1. Can I write Canadian Journal of Remote Sensing in LaTeX?

Absolutely not! Our tool has been designed to help you focus on writing. You can write your entire paper as per the Canadian Journal of Remote Sensing guidelines and auto format it.

2. Do you follow the Canadian Journal of Remote Sensing guidelines?

Yes, the template is compliant with the Canadian Journal of Remote Sensing guidelines. Our experts at SciSpace ensure that. If there are any changes to the journal's guidelines, we'll change our algorithm accordingly.

3. Can I cite my article in multiple styles in Canadian Journal of Remote Sensing?

Of course! We support all the top citation styles, such as APA style, MLA style, Vancouver style, Harvard style, and Chicago style. For example, when you write your paper and hit autoformat, our system will automatically update your article as per the Canadian Journal of Remote Sensing citation style.

4. Can I use the Canadian Journal of Remote Sensing templates for free?

Sign up for our free trial, and you'll be able to use all our features for seven days.
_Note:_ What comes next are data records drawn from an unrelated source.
-- ==== Sys2Proof/Machine/Fabric.lean ====
section
/-! DEFINITION. Stops (R507, R509) and the String fabric (22_string_fabric.md, R546 to R571). -/

namespace Sys2Proof.Machine

/-! ## The effects of a stop (R98, R414, R507, R509) -/

/-- A stop from the system die: every output to its safe vector with cause STOP, every DMA channel ended as a stop. The stop
crosses the bridge (R17, R18): while it retrains the clusters wait for it (R19); with the bridge down the system DMA alone ends
at once, the clusters follow at the end of the hold time, and STOP_ALL sets `PARTIAL` (R509). -/
def State.stopEffect (s : State) (urgent : Bool) : State :=
  let sys (s : State) : State := (List.finRange 32).foldl (fun s (k : Fin 32) => s.dmaAbort ⟨k, by omega⟩ true) s
  if s.bridgeIsDown then (if urgent then (sys s).setBit pgDvsec Reg.URG_STAT 2 true else sys s)
  else if s.bridgeTrains then (sys s).busWait (.stop urgent)
  else (s.cross.safeAll (some 0)).dmaStopAll

/-! ## Ports and routes -/

/-- The page of a port. -/
def pgPort (p : Nat) : PageId := ⟨.str, p % 4⟩

/-- Change the fabric's state. -/
def State.modFab (s : State) (f : Fabric → Fabric) : State := { s with fab := f s.fab }

/-- A link is up. -/
def State.portUp (s : State) (p : Nat) : Bool := decide (p < 4) && s.rbit (pgPort p) Reg.STR_P_STAT 0

/-- The device's own address. -/
def State.fabAddr (s : State) : Nat := s.fld pgStr Reg.STR_STAT 7 0

/-- This device is the root. -/
def State.isRoot (s : State) : Bool := s.rbit pgStr Reg.STR_STAT 8

/-- Send a frame on a port, if its link is up. -/
def State.sendOn (s : State) (p : Nat) (f : Frame) : State :=
  if s.portUp p then s.modFab (fun x => { x with sent := (p, f) :: x.sent }) else s

/-- Send a frame on every port that `g` selects. -/
def State.sendAll (s : State) (g : Nat → Bool) (f : Frame) : State :=
  (List.range 4).foldl (fun s p => if g p then s.sendOn p f else s) s

/-- The number of a frame type (Table: Frame types). -/
def frameType : FrameBody → Nat
  | .stop => 1 | .sync .. => 2 | .delay _ => 3 | .linkdown _ => 4 | .cyclic .. => 5 | .write .. => 6 | .read .. => 7
  | .resp .. => 8 | .disc _ => 9 | .discr .. => 10 | .topo .. => 11

/-- The traffic class of a frame type. -/
def frameClass (b : FrameBody) : Nat := if frameType b ≤ 4 then 0 else if frameType b = 5 then 1 else 2

/-- A new frame of this device, with the next `SEQ` of its type (R550). -/
def State.newFrame (s : State) (dst : Nat) (b : FrameBody) : State × Frame :=
  let t : Fin 16 := Fin.ofNat 16 (frameType b)
  (s.modFab (fun x => { x with seq := x.seq.set t ((x.seq[t] + 1) % 65536) }), ⟨frameClass b, dst, s.fabAddr, 32, s.fab.seq[t], b, true⟩)

/-- Send a frame on every port that leads to a time child, each copy to that neighbour (R551, R559). -/
def State.sendKids (s : State) (g : Nat → Bool) (f : Frame) : State :=
  (List.range 4).foldl (fun s p => if s.rbit (pgPort p) Reg.STR_P_STAT 4 && g p
    then s.sendOn p { f with dst := s.fld (pgPort p) Reg.STR_P_STAT 15 8 } else s) s

/-- A frame is dropped for its destination (R554). -/
def State.routeDrop (s : State) : State := s.count pgStr Reg.STR_RDROP_CNT 15 0

/-- The port that a frame to `d` leaves on: the primary while it is up, else the alternate (R557). -/
def State.routePort (s : State) (d : Nat) : Option Nat :=
  let e := s.reg pgStr (Reg.STR_RT d)
  if !bitOf e 8 then none
  else if s.portUp (bitsOf e 3 0) then some (bitsOf e 3 0)
  else if s.portUp (bitsOf e 7 4) then some (bitsOf e 7 4)
  else none

/-- Send a unicast frame along its route, or drop it (R554). DEDUCED (log 54). -/
def State.sendRoute (s : State) (f : Frame) : State :=
  if f.dst = 0 ∨ 250 < f.dst then s.routeDrop
  else match s.routePort f.dst with
    | some p => s.sendOn p f
    | none => s.routeDrop

/-- Forward a unicast frame: one hop less. -/
def State.forward (s : State) (f : Frame) : State :=
  if f.hops ≤ 1 then s.routeDrop else s.sendRoute { f with hops := f.hops - 1 }

/-- A port that leads to a time child (R559). -/
def State.isChild (s : State) (p : Nat) : Bool := s.rbit (pgPort p) Reg.STR_P_STAT 4

/-- The time parent's port. -/
def State.parentPort (s : State) : Nat := s.fld pgStr Reg.STR_STAT 15 12

/-- Forward a broadcast down the time tree (R554). -/
def State.forwardTree (s : State) (p : Nat) (f : Frame) : State :=
  if f.hops ≤ 1 then s.routeDrop
  else if p ≠ s.parentPort then s
  else s.sendAll (fun q => q != p && s.isChild q) { f with hops := f.hops - 1 }

/-- Flood a frame: on every up port except the one it came in on (R554). -/
def State.flood (s : State) (p : Nat) (f : Frame) : State :=
  if f.hops ≤ 1 then s.routeDrop else s.sendAll (fun q => q != p) { f with hops := f.hops - 1 }

/-- The first copy of a flooded frame within 1 ms (R554). -/
def State.isNew (s : State) (f : Frame) : Bool :=
  !s.fab.seen.any (fun x => x.1 == frameType f.body * 256 + f.src && x.2.1 == f.seq && decide (s.time.clk < x.2.2 + msClks 1))

/-- Remember a flooded frame. -/
def State.markSeen (s : State) (f : Frame) : State :=
  let old := s.fab.seen.filter (fun y => decide (s.time.clk < y.2.2 + msClks 1))
  s.modFab (fun x => { x with seen := (frameType f.body * 256 + f.src, f.seq, s.time.clk) :: old })

/-- What becomes of a received frame before its meaning: one whose class is wrong is dropped, one whose CRC failed is
counted and, if cut through, forwarded (R551, R553); a device without an address carries no cyclic and no remote frame (R556).
True where it is taken. DEDUCED (log 54). -/
def State.frameIn (s : State) (p : Nat) (f : Frame) : State × Bool :=
  let t := frameType f.body
  if !s.portUp p || f.tc ≠ frameClass f.body || (s.fabAddr == 0 && decide (5 ≤ t ∧ t ≤ 8)) then (s, false)
  else if !f.good then
    let s1 := s.count (pgPort p) Reg.STR_P_CRC_CNT 15 0
    (if f.tc = 2 then s1
     else match f.body with
      | .stop | .linkdown _ => if s1.isNew f then s1.flood p f else s1
      | .cyclic .. => if f.dst = 255 then s1.forwardTree p f else if f.dst = s.fabAddr then s1 else s1.forward f
      | .sync .. => if p = s.parentPort then s1.sendKids (fun q => q != p) { f with hops := f.hops - 1 } else s1
      | _ => s1, false)
  else (s, true)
You'll see how helpful they are and how inexpensive they are compared to other options, Especially for Canadian Journal of Remote Sensing.

5. Can I use a manuscript in Canadian Journal of Remote Sensing that I have written in MS Word?

Yes. You can choose the right template, copy-paste the contents from the word document, and click on auto-format. Once you're done, you'll have a publish-ready paper Canadian Journal of Remote Sensing that you can download at the end.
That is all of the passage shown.